Francisco Bautista is a monster. He is from Barcelona, Spain. He will be competing at the NOC , may 18 in 2 days at around 260 pounds ripped to the bone. He is going to take the bodybuilding world by storm.

I'm sure he is going to place awesome; wait and see. Even Ronnie Coleman got humillated when they posed together in Spain by the size of his legs. They say they were actually better than Ronnie's.

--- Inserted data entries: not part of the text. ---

-- ==== Sys2Proof/Laws/Reports.lean ====
section
/-! SUPPORT. Laws/Reports.lean: what the operations of every block can do to exchange memory, the attention record and
the journal: they rewrite sections, raise levels, hold the conditions of SUPPLY and DEMAND, hand records and have the
journal's room judged, and nothing else. What those five keep, every operation keeps. -/

namespace Sys2Proof.Machine

/-- Memory, attention record and journal come from earlier ones by the five things an operation can do to them; the
sections rewritten are among those of `P`. -/
inductive Reports (P : Section → Prop) (m0 : Memory) (a0 : Atc) (j0 : Jrw) : Memory → Atc → Jrw → Prop where
  | same : Reports P m0 a0 j0 m0 a0 j0
  | rewrite (s : State) (sec : Section) (body : List Item) (hp : P sec) {a : Atc} {j : Jrw} :
      Reports P m0 a0 j0 s.mem a j → Reports P m0 a0 j0 (s.rewrite sec body).mem a j
  | raise (l : Level) (hl : l.isEdge = true) {m : Memory} {a : Atc} {j : Jrw} :
      Reports P m0 a0 j0 m a j → Reports P m0 a0 j0 m (a.raise l) j
  | hold (l : Level) (c : Bool) (hl : l = .supply ∨ l = .demand) {m : Memory} {a : Atc} {j : Jrw} :
      Reports P m0 a0 j0 m a j → Reports P m0 a0 j0 m (a.follow l c) j
  | judge (s : State) (hp : P .journal) : Reports P m0 a0 j0 s.mem s.atc s.jrw →
      Reports P m0 a0 j0 s.judgeRoom.mem s.judgeRoom.atc s.judgeRoom.jrw
  | hand (s : State) (r : Record) (hp : P .journal) : Reports P m0 a0 j0 s.mem s.atc s.jrw →
      Reports P m0 a0 j0 (s.hand r).mem (s.hand r).atc (s.hand r).jrw

section Kept

variable {P : Section → Prop} {m0 m : Memory} {a0 a : Atc} {j0 j : Jrw}

/-- Reports keep the canonical form of memory. -/
theorem Reports.wf (r : Reports P m0 a0 j0 m a j) (h : Memory.wf m0 = true) : Memory.wf m = true := by
  have judge : ∀ s : State, Memory.wf s.mem = true → Memory.wf s.judgeRoom.mem = true := by
    intro s hs
    rcases s.judgeRoom_mem with e | ⟨t, e, et⟩ <;> rw [e]
    · exact hs
    · exact State.wf_rewrite (by rw [et]; exact hs) _ _
  induction r with
  | same => exact h
  | rewrite s sec body hp _ ih => exact State.wf_rewrite ih sec body
  | raise l hl _ ih => exact ih
  | hold l c hl _ ih => exact ih
  | judge s hp _ ih => exact judge s ih
  | hand s r hp _ ih =>
    exact keptByRecord (P := fun m _ _ => Memory.wf m = true) judge (fun s r hs => State.wf_writeRecord hs r)
      (fun _ hs => State.wf_rewrite hs _ _) (fun _ _ _ _ hs => hs) ih r

/-- Reports leave every byte outside the sections of `P` and, when the journal's is among them, outside the journal. -/
theorem Reports.outside (r : Reports P m0 a0 j0 m a j) (x : Nat)
    (hx : ∀ sec, P sec → x < sec.base ∨ sec.base + sec.size ≤ x) (hj : P .journal → x < 0x1400 ∨ 0x1800 ≤ x) :
    Memory.byte m x = Memory.byte m0 x := by
  have judge : P .journal → ∀ s : State, Memory.byte s.mem x = Memory.byte m0 x →
      Memory.byte s.judgeRoom.mem x = Memory.byte m0 x := by
    intro hp s hs
    rcases s.judgeRoom_mem with e | ⟨t, e, et⟩ <;> rw [e]
    · exact hs
    · rw [State.rewriteJournal_mem, State.byte_rewrite _ _ _ _ (hx _ hp), et]; exact hs
  induction r with
  | same => rfl
  | rewrite s sec body hp _ ih => rw [State.byte_rewrite _ _ _ _ (hx _ hp)]; exact ih
  | raise l hl _ ih => exact ih
  | hold l c hl _ ih => exact ih
  | judge s hp _ ih => exact judge hp s ih
  | hand s r hp _ ih =>
    refine keptByRecord (P := fun m _ _ => Memory.byte m x = Memory.byte m0 x) (judge hp) (fun s r hs => ?_)
      (fun s hs => ?_) (fun _ _ _ _ hs => hs) ih r
    · have h1 := journalSlot_le s.jrw.w
      have h2 := hx _ hp
      have h3 := hj hp
      simp only [journalBase, Section.base, Section.size] at h1 h2
      rw [State.writeRecord_byte_outside _ _ _ (by omega) (by simp only [journalBase]; omega)]
      exact hs
    · exact (State.byte_rewrite _ _ _ _ (hx _ hp)).trans hs

/-- Reports leave nATTN standing as R171 says. -/
theorem Reports.attention (r : Reports P m0 a0 j0 m a j) (h : a0.law) : a.law := by
  induction r with
  | same => exact h
  | rewrite s sec body hp _ ih => exact ih
  | raise l hl _ ih => exact Atc.law_raise _ _
  | hold l c hl _ ih => exact Atc.law_follow ih _ _
  | judge s hp _ ih => rw [State.judgeRoom_atc]; exact Atc.law_follow ih _ _
  | hand s r hp _ ih =>
    exact keptByRecord (P := fun _ a _ => a.law) (fun s hs => by rw [State.judgeRoom_atc]; exact Atc.law_follow hs _ _)
      (fun s r hs => by rw [State.writeRecord_atc]; exact Atc.law_follow hs _ _) (fun _ hs => hs) (fun _ _ _ _ hs => hs)
      ih r

/-- Reports leave the level sources standing as R168 says. -/
theorem Reports.sources (r : Reports P m0 a0 j0 m a j) (h : a0.sourceLaw) : a.sourceLaw := by
  induction r with
  | same => exact h
  | rewrite s sec body hp _ ih => exact ih
  | raise l hl _ ih => exact Atc.sourceLaw_raise ih l hl
  | hold l c hl _ ih => exact Atc.sourceLaw_follow ih l c (by rcases hl with rfl | rfl <;> rfl)
  | judge s hp _ ih => rw [State.judgeRoom_atc]; exact Atc.sourceLaw_follow ih _ _ rfl
  | hand s r hp _ ih =>
    exact keptByRecord (P := fun _ a _ => a.sourceLaw)
      (fun s hs => by rw [State.judgeRoom_atc]; exact Atc.sourceLaw_follow hs _ _ rfl)
      (fun s r hs => by rw [State.writeRecord_atc]; exact Atc.sourceLaw_follow hs _ _ rfl) (fun _ hs => hs)
      (fun _ _ _ _ hs => hs) ih r

/-- Reports keep the law of the journal's counts, with the JOURNAL condition standing as occupied above 0. -/
theorem Reports.journal (r : Reports P m0 a0 j0 m a j) (h : j0.law ∧ a0.journal = decide (0 < j0.occupied)) :
    j.law ∧ a.journal = decide (0 < j.occupied) := by
  have judge : ∀ s : State, s.jrw.law → s.judgeRoom.jrw.law := by
    intro s hs
    rw [State.judgeRoom_jrw]
    exact Jrw.law_judged (by obtain ⟨h1, h2, _⟩ := hs; omega) _
  induction r with
  | same => exact h
  | rewrite s sec body hp _ ih => exact ih
  | raise l hl _ ih => exact ⟨ih.1, by cases l <;> exact ih.2⟩
  | hold l c hl _ ih =>
    refine ⟨ih.1, ?_⟩
    rw [← ih.2]
    unfold Atc.follow
    rcases hl with rfl | rfl <;> (repeat' split) <;> rfl
  | judge s hp _ ih => exact ⟨judge s ih.1, by rw [State.judgeRoom_atc]; exact Atc.journal_follow _ _⟩
  | hand s r hp _ ih =>
    exact KeptByRecords.hand (P := fun _ a j => j.law ∧ a.journal = decide (0 < j.occupied))
      { judge := fun s hs => ⟨judge s hs.1, by rw [State.judgeRoom_atc]; exact Atc.journal_follow _ _⟩
        write := fun s r hf hs => ⟨Jrw.law_written hs.1 hf, by rw [State.writeRecord_atc]; exact Atc.journal_follow _ _⟩
        rewrite := fun _ hs => hs
        count := fun _ _ _ _ hs => hs
        law := fun _ _ _ hs => hs.1 } ih r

Watch out for this monster.

----------


## mike2112

> _Originally posted by ibiza69_ 
> *this is him in hamburg, germany in 2001
> i think he won the world championship in slovakia in 2000
> 
> left to right 
> Francisco Bautista, Gabriela Scheu, Johannes Eleftheriades(german pro)*


I think he put synthol on his arms!! look at them they are huge...

----------


## MIKE_XXL

He just placed 3rd at the 2002 Nigh of the Champions....XXL

HHHUUUUUUUGGGEEEEE........................

----------


## malahat

more pix

----------


## malahat

and

----------


## malahat

this and the previous from Culturismoweb (Spanish)

----------


## vector

I'm quite surprised to see that this new monster comes from spain. They aren't many spanish pros as far as I know.

----------


## bigkev

i am not as impressed with this guy as i once was. the pics from the NOC dont look all that great, but, i have only seen a handful of them so the better ones in the mags could sway me again. but to even compare him to ronnie coleman is silly. way out of this guys league.

----------


## Capital X

I was at the night of champions and for those of you who are only seeing the pictures, none of them do justice. I have been to over 10 pro shows and I have never seen anyone step on stage in the condition that I saw him. As soon as he came from behind the curtain the fans knew that he would be causing some damage. You should have seen the faces on some of the other Pros, they were even shocked. He has a few short comings but if you like to see a guy ripped to the MAX and huge Fransisco is your man. He had stiration over stirations. 

You know he has to be impressive if he places 3rd at the NOC his first time out. 

Captial X

----------


## HARDCORE

He is a F-R-E-A-K. That's all I have to say about that. And if having a blocky midsection counted against you Ronnie wouldn't be Mr O.

----------